While you're in the neighborhood, I suggest paying a visit to two other local businesses, Falafel King (a restaurant serving Mediterranean and Middle Eastern goodies like souvlaki, gyros, and of course, falafel) and Bill's Imported Foods. I'm a foreign-junk-food aficionado, so it's a great place to replenish my supply of "I'm not sure what this is, but it has a picture of a strawberry on it" tea biscuits. Unlike more upscale/yuppie imported food stores like World Market (don't get me wrong, I love going there, too, it's just so @$%#ing expensive), Bill's has a "this is what we got, take it or leave it" feeling to it. The store is clean, and the merchandise is organized by category, but if you're not interested in deciphering labels or doing outside research, you probably won't know what a lot of the stuff is. Bills caters more to people from The Old Country looking for familiar things from home, and adventurous bargain hunters, than to people expecting the consistency and convenience of big box chain groceries. Bill's also sells stuff from countries that are less marketable here in the Midwest. Most grocery stores here that sell imported stuff focus on Western Europe, China, Japan, and Mexico. Bill's has stuff from Eastern Europe, the Middle East, and more obscure Asian and South American countries. They also sell baked goodies from Falafel King. So, if you're looking for Serbian Jaffa Cakes, cardamom-flavored Sri Lankan tea, or 15 different brands (not exaggerating!) of Petit Beurre tea biscuits, Bill's is worth a stop.

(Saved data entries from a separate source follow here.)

-- ==== Sys2Proof/Machine/Loads.lean ====
section
/-!
DEFINITION. Class 2: loads, stores, atomics, reductions, prefetch and fences (R178 to R203), and the write of a
tracked result (R49).
-/

namespace Sys2Proof.Machine

/-! ### Fields (R178, R179) -/

/-- Registers a value of size code `sz` spans (R178). -/
def szGroup (sz : Nat) : Nat := if sz = 4 then 4 else if sz = 3 then 2 else 1

/-- Bytes of a size code (R32). -/
def szBytes (sz : Nat) : Nat := 2 ^ sz

/-- Causes of the modifier fields. -/
def modCauses (f : FmtM) (spcMax szMin szMax : Nat) (atomic : Bool) : List Nat :=
  (if spcMax < f.spc.toNat ∨ f.sz.toNat < szMin ∨ szMax < f.sz.toNat ∨ f.sco = 7 ∨ (¬atomic ∧ f.sco ≠ 0) ∨ 4 ≤ f.cp.toNat ∨
      (f.cp ≠ 0 ∧ f.spc ≠ 0) then [0x04] else [])
    ++ noNwCauses f.c

/-- Causes of a register group that D names as data: its form, and pending registers it would read. -/
def dataCauses (v : View) (k : Dst) (sel : BitVec 8) : List Nat :=
  dstForm v.inExp false k sel.toNat ++ (if (dstRegs k sel.toNat).any v.p.pending then [0x06] else [])

/-- Causes of the guard, unless faulted lanes are replayed without it (R185). -/
def memGuardCauses (v : View) (c : Ctl) : List Nat := if v.p.replay then [] else guardCauses v c

/-- The lanes a memory operation acts on: the guarded ones, or the faulted ones of a replay (R185). -/
def memActive (v : View) (c : Ctl) : Lanes := if v.p.replay then v.p.fmask else v.active c

/-- The view with the marks that a memory operation meets in the lanes it acts on (R50, R240, R243). -/
def View.inLanes (v : View) (c : Ctl) : View := v.within (memActive v c)

/-- Causes common to the loads and stores. -/
def memCauses (f : FmtM) (spcMax : Nat) (sb : Src) (v : View) : List Nat :=
  modCauses f spcMax 0 4 false ++ memGuardCauses v f.c ++ srcCauses v false (.sreg 2) f.sa
    ++ srcCauses (v.inLanes f.c) false sb f.sb ++ srcCauses v false .none f.sc

/-! ### Addresses and parts (R180) -/

/-- One access of a memory operation: its lane (0 for a scalar operation) and its address. -/
structure Part where
  lane : Nat
  addr : Dword
  deriving DecidableEq, Repr, Inhabited

/-- Does a scalar memory operation take effect? A replay always does (R185). -/
def scalarActive (v : View) (c : Ctl) : Bool := v.p.replay || decide (v.active c ≠ 0)

/-- The one access of LD and ST. -/
def scalarPart (v : View) (f : FmtM) : Part :=
  { lane := 0, addr := readS64 v f.sa + (readS32 v f.sb).signExtend 64 }

/-- The accesses of a gather or scatter. -/
def gatherParts (v : View) (f : FmtM) : List Part :=
  (lanesList (memActive v f.c)).map fun l =>
    { lane := l, addr := readS64 v f.sa + (readV32 v 32 f.sb l).signExtend 64 }

/-- The accesses of a block operation. -/
def blockParts (v : View) (f : FmtM) : List Part :=
  (lanesList (memActive v f.c)).map fun l =>
    { lane := l, addr := readS64 v f.sa + (readS32 v f.sb).signExtend 64 + BitVec.ofNat 64 (l * szBytes f.sz.toNat) }

/-! ### Resolving the accesses (R182, R183) -/

/-- An access that passed its checks. -/
structure Good where
  lane : Nat
  addr : Dword
  t : Target
  deriving DecidableEq, Repr, Inhabited

/-- An access that failed one. -/
structure Bad where
  lane : Nat
  addr : Dword
  f : MemFault
  deriving DecidableEq, Repr, Inhabited

/-- The accesses of an operation after the checks, in the order given. -/
structure Resolved where
  good : List Good
  bad : List Bad
  deriving DecidableEq, Repr, Inhabited

/-- The request an agent has under way for one part of its operation. -/
def remoteOf (s : State) (who : Agent) (part : Nat) : Option RemoteReq :=
  s.remote.find? fun r => r.who = who ∧ r.part = part

/-- The route to a package is known (R420). -/
def reachable (s : State) (pkg : Nat) : Bool := s.routes.any fun r => r.1 = pkg

/-- What a remote access has come to: a fault, or still good (R422). -/
def remoteFault (s : State) (who : Agent) (part pkg : Nat) : Option MemFault :=
  match remoteOf s who part with
  | some ⟨_, _, _, _, _, _, _, _, some (false, d)⟩ =>
    some { cause := (byteAt d 0).toNat, sub := 0x80 + (byteAt d 1).toNat % 128, rst := false }
  | some _ => none
  | none => if reachable s pkg then none else some { cause := 7, sub := 0x80, rst := false }

/-- The class of a check that failed at a destination: that of R297 where a counter's page was refused there (R304). -/
def remoteClass (s : State) (who : Agent) (part : Nat) : FaultClass :=
  match remoteOf s who part with
  | some ⟨_, _, _, _, _, _, _, _, some (false, d)⟩ => if byteAt d 2 = 3 then .cntr else .mem
  | _ => .mem
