/-- SEGEVICT (R171). -/
def execSegevict (f : FmtW) (s : State) : Host.Outcome State Fault Refusal :=
  issue s
    (fun v => segCauses f 0x00F0 1 2 none v ++ plainRegCauses f.sb ++ srcCauses v false (.sreg 2) f.sb
      ++ (if segSco f = 7 then [0x04] else []))
    (fun _ => false) fun v => whenActive f.c f.d (segevictRun f) v s

/-- STATE of a query word (R172). -/
def SegState.code : SegState → Nat
  | .resident => 1 | .evicted => 2 | .evicting => 3 | .refilling => 4

/-- The query word of a segment for a team (R172). -/
def segQuery (s : State) (t : Team) (g : Segment) : BitVec 128 :=
  let on := g.held
  let w0 := if on && t.attachedTo g.name then g.handle.toNat else 0
  let bit (b : Bool) (i : Nat) : Nat := if b then 2 ^ i else 0
  let w1 := g.state.code * 2 ^ 28 + (if on then g.cluster else 0) * 2 ^ 23 + bit g.level1 22 + bit g.persist 21
    + bit g.cnt 20 + bit g.stuck 19 + bit (g.poison ≠ []) 18 + g.size
  let w2 := pinCount s g % 65536 * 65536 + g.dirty.length
  let w3 := if on then g.stripe.length * 256 + (g.stripe.head?.getD 0) % 24 else 0
  BitVec.ofNat 128 (w0 + 2 ^ 32 * (w1 + 2 ^ 32 * (w2 + 2 ^ 32 * w3)))

/-- SEGQRY (R172). -/
def execSegqry (f : FmtW) (s : State) : Host.Outcome State Fault Refusal :=
  issue s (fun v => segCauses f 0 4 2 (some .ld) v ++ zeroCauses f.sb) (fun v => v.full .ld)
    fun v => whenActive f.c f.d (fun v s =>
      let x := match segFor s v.t (readS64 v f.sa).toNat with
        | none => 0
        | some g => segQuery s v.t g
      s.putSlot v ((v.p.addPend (v.ordered (Pend.scal .ld f.d 4 (some x)))).afterOther f.c.ch)) v s

/-! ### The sharing group (R176, R177) -/

/-- Causes of CJOIN and CLEAVE (R176). -/
def groupCauses (f : FmtW) (v : View) : List Nat :=
  noNwCauses f.c ++ guardCauses v f.c ++ zeroCauses f.sa ++ zeroCauses f.sb ++ zeroCauses f.sc
    ++ (if f.m = 0 then [] else [0x02]) ++ dstCauses v none (.scal 1) f.d

/-- CJOIN (R176). -/
def execCjoin (f : FmtW) (s : State) : Host.Outcome State Fault Refusal :=
  issue s (groupCauses f) (fun _ => false)
    fun v => whenActive f.c f.d (fun v s => segStatus f v 0 (s.modTeam v.t.id fun t => { t with member := true })) v s

/-- A core holds a granule of a cluster-level segment to which a team of the gang is attached (R177). -/
def groupPinned (s : State) (t : Team) : Bool :=
  s.segs.any fun g => g.level1 && g.held && decide (g.ctx = t.ctx) && decide (0 < stripeShare g.stripe g.size t.core)
    && s.teams.any fun u => decide (u.launch = t.launch ∧ u.gang = t.gang ∧ u.stage = t.stage) && u.attachedTo g.name

/-- A write to the scratchpad of a team, or of one of its slots or queues to another's: what a CLEAVE revokes (R177). -/
def revokedWrite (id : Nat) (w : PWrite) : Bool := w.bytes.any fun p => match p.1 with
  | .scratch u _ => decide (u = id) || decide (w.seat.team = id)
  | _ => false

Falafel King (since their website is inaccessible and rather inexplicably doesn't give the store location or phone number):
701 W Lake St
Minneapolis, MN 55408-3085
Phone: (612) 824-7887
Last stop is nearby in the Midtown neighborhood, Uncle Hugo's , and its sister (brother?) store Uncle Edgar's. Uncle Hugo's focuses most on used science fiction, fantasy, and horror books, with shelves crammed nearly floor-to-ceiling and some books in cardboard totes on the floor (I don't advise trying to get a wheelchair through this store, it's bad enough with low vision and a cane). They do have sections of new books, genre magazines, and collectible card game booster packs up front. Suggested reading lists for various sub-genres are helpfully tacked up on the ends of the bookcases.